Claude’s dedicated electronic crossover for the early Waveform loudspeaker. The aud community, meaning journalists and retailers, did not approve of IC’s [Integrated Circuits}. Shucks, :-(( – 1986.
A few days before The Waveform Loudspeaker [at that early stage there was only one model] was to make its début at the 1986 Chicago Summer CES [Consumer Electronics Show], there was a falling out between the 3 principles within Waveform Research. Ötvös Industries absorbed the balance sheet for travel, hotel occupancy, demonstration, as well as all costs assumed from printing the 6-page, 4-colour, two metallic brochures.

Claude’s designed & engineered unit – 1986.
I recall sleeping on the couch at The Blackstone Hotel in RM 310, to defray some of the huge costs associated for playing at this level with the big boys. Yeah, I played it far too loud as I couldn’t believe how distortion free it would go, suffering no dropouts at either frequency extreme. You were correct Alan. Mea Culpa! At the time, Waveform garnered Audio-Video Interiors magazine’s most expensive debut speaker “citation”. The retail was $9,800 US, but, none ever sold for that. Illustrious no doubt; far from dubious. hahaha

Montreal show with my eldest son, Tobe -1993
1992 ~ Dedication:
Gordon Henry had contracted a rare form of childhood leukemia at age 35. He crossed over to the other side 6 years later, with his good humour fully intact. On the Sunday prior to his last hospital visit, he & I listened to the soundtrack from Dances With Wolves, on his finished pair of Mach 7’s, a kit I had made especially for him. On the following Monday, Gordy responded to the hospital nurse questioning him about what he was doing there by telling her, he was bringing his body back for the last time. All future Waveform loudspeakers were dedicated to him.

Gordon Henry: 1951 – 1992
Dedication:
Since 1992, Waveform loudspeakers have been dedicated to the memory of Gordon Henry. Gordon was trained as a carpenter. I met him in 1983 when my family and I returned from our emigration to New Zealand. We began an instant friendship, sharing woodworking information and helping each other with our building projects. Gordon wanted to learn cabinet making and I helped him set up a shop and get started. Gordon helped put the roofs on both the Brighton, ON studio and house. In 1986, he contracted leukemia.
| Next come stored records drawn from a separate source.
/-- LINE_CLEAR (R249). -/
def execLineClear (a : Acc) (s : State) : Host.Outcome State Fault Refusal := s.upd (fun d => d.wr 0x1B 0x860 a (fun d => d.lineClear))

/-- STAGE_CLEAR (R261): the stage and the arrival log are emptied at the next tick. -/
def execStageClear (a : Acc) (s : State) : Host.Outcome State Fault Refusal :=
  s.upd (fun d => d.wr 0x1B 0x860 a (fun d => d.setVar V.stageClr 0 1))

/-! ### The tick -/

/-- The flow record of a tick (R242, R243). -/
def Dev.flowRead (d : Dev) : Dev :=
  let i := d.get F.CROP_FLOW_SLOT.act 0
  let b := d.clrPub i
  let usable := decide (64 ≤ i) && decide (i ≤ 319) && d.on F.CLR_HDR_LIVE i && !d.on F.CLR_HDR_STALE i &&
    decide (|d.now - leAt b 0 8| ≤ (d.get F.CROP_FLOW_MAXAGE.act 0 : Int) * 1000000)
  if usable then
    let fl := leAt b 20 1
    let d := (((d.setVar V.flowRec 0 1).setVar V.flowMass 0 (leAt b 8 4)).setVar V.flowMoist 0 (leAt b 12 2)).setVar V.flowFeed 0 (leAt b 16 4)
    let d := if tbit fl 4 then d.setVar V.flowFspd 0 (leAt b 14 2) else d
    (((d.setVar V.flowBits 0 fl).setVar V.flowMiss 0 0).setVar V.flowStaled 0 0).set F.CROP_STATE_FLOWOK 0 1
  else ((d.setVar V.flowRec 0 0).setVar V.flowBits 0 0).setVar V.flowMiss 0 (d.var V.flowMiss 0 + 1)

/-- FLOW_STALE (R243): no usable record for 100 ms. -/
def Dev.flowStale (d : Dev) : Dev :=
  if d.running 0x1B && decide (100 ≤ d.var V.flowMiss 0) && d.var V.flowStaled 0 == 0 then
    ((d.set F.CROP_STATE_FLOWOK 0 0).setVar V.flowStaled 0 1).irq 0x1B 6
  else d

def execFlowStale (s : State) : Host.Outcome State Fault Refusal := s.upd Dev.flowStale

/-- A bit of the flow record's byte 20 at the last tick. -/
def Dev.flowBit (d : Dev) (b : Nat) : Bool := d.var V.flowRec 0 == 1 && tbit (d.var V.flowBits 0).toNat b

/-- TFEED, 1 to 4,000 ms, and FSPDNOM, at least 1 (R261). -/
def Dev.tfeed (d : Dev) : Nat := min 4000 (max 1 (d.get F.CROP_FEED_TFEED.act 0))

def Dev.fspdNom (d : Dev) : Nat := max 1 (d.get F.CROP_FSPD_FSPDNOM.act 0)

/-- Parcels advance by one tick (R250). PROG is kept to 2^-48 and the step is rounded up (log entry 15). -/
def Dev.stageAdvance (d : Dev) : Dev :=
  let den := d.fspdNom * d.tfeed
  let step := ((d.var V.flowFspd 0).toNat * 2 ^ 48 + den - 1) / den
  let slow := !d.flowBit 4
  { d with parcels := d.parcels.map (fun p => { p with prog := p.prog + step, feedspd := p.feedspd || slow }) }

/-- The stretch of a cell between two distances, um. -/
def overlap (n lo hi : Int) : Int := max 0 (min hi ((n + 1) * 50000) - max lo (n * 50000))

/-- Cell indices that a stretch touches, at most the length of the line. -/
def cellsOf (lo hi : Int) : List Int := (List.range (min (hi / 50000 - lo / 50000 + 1).toNat 2049)).map (fun k => lo / 50000 + (k : Int))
The first week with this illness, his body was ravaged and he lost nearly 100 lbs. This was three weeks before the debut of the original Waveform at CES in Chicago. Gordon fought valiantly for the next six and a half years, but succumbed to the illness in November of 1992. The battle this brave man endured through those difficult years taught me a lot about discipline and dedication to life. The struggles I have experienced to gain acceptance for Waveform, pale in comparison to what he lived through. I recall the music we listened to the day before he left for the hospital for the last time; the soundtrack from “Dances With Wolves”. Gordon was an honest and diligent worker, as well as a devoted father and husband. He maintained his good-natured sense of humour ‘til the end. In the emergency waiting room, a familiar nurse approached him and asked what he was doing there again. He told her that he was bringing his body to the hospital for the last time. Gord Henry was 41 years old and my best friend. His wife buried him with a handful of licorice sticks, his favourite vice.
John Ötvös 12/17/95
1989 ~ The First Stereophile Review:
I cannot recall if it was on my suggestion or on that of the magazine’s, that I send a pair to then publisher, Larry Archibald’s home in Albuquerque, NM. After I landed at the small airport, I was picked up by Tom Norton, the tech man at the mag. Larry’s room was huge, very resonant, [as in echoey] hardly the slightly dead, neutral acoustic setting expressly needed for this presentation. He brought the speakers about 12′ into the room, so all listening was accomplished far field against my recommendation. My gut was telling me I was being setup for a fall. I was deaf, dumb and blind to bodily intuition.
“Without a doubt, one of the first questions I’d ask myself is whether the company asking for my $9800 had proved itself in the high-end wars.” Larry Archibald – Nov 12, 1989
That sentence + describing me as “the father” of the company and the speaker in the preceding sentence, pretty much sums up my feeling of being setup. My review comments were from a feeling of being chopped off at the knees. I freely jumped into the magazine’s puddle they set for me and after my 4 page response; Stereophile adopted a new policy of shorter responses from manufacturers. I still had my piss and vinegar! hahaha This entire monologue, displayed publicly in the magazine between Larry and myself, Stereophile being the most reputable and largest subscription service publication at the time, served me notice: beware of the politics in this insane entity known as high-end audio! It was all caricature, then as now. All really old news nearly 29 years on.
1990 ~ The Telarc International connection:

The first ever Waveform recording completed 27 years ago. See the technical credits two images further down on your scroll wheel – 1991.
Fast forward to early 1990. I phoned the chief recording engineer of Telarc in Cleveland, OH, i.e., Jack Renner, asking if he wanted to hear a great pair of CDN full range speakers for a personal in-house demo. Jack said: “Yes, indeed, I’m always interested in listening to new speakers.” Down I drove and left the pair there for about two years. It wasn’t until we changed tweeters and I drove down to personally install them that the company finally paid me for the first of 4 systems that Waveform sold to Telarc. Yes, 4! Two Mach 10’s; one 5-ch Home Theatre system expressly designed for The Renner’s in carved white oak and much later the MC System, a complete Surround System, consisting of 13 individual pieces, including matching stands.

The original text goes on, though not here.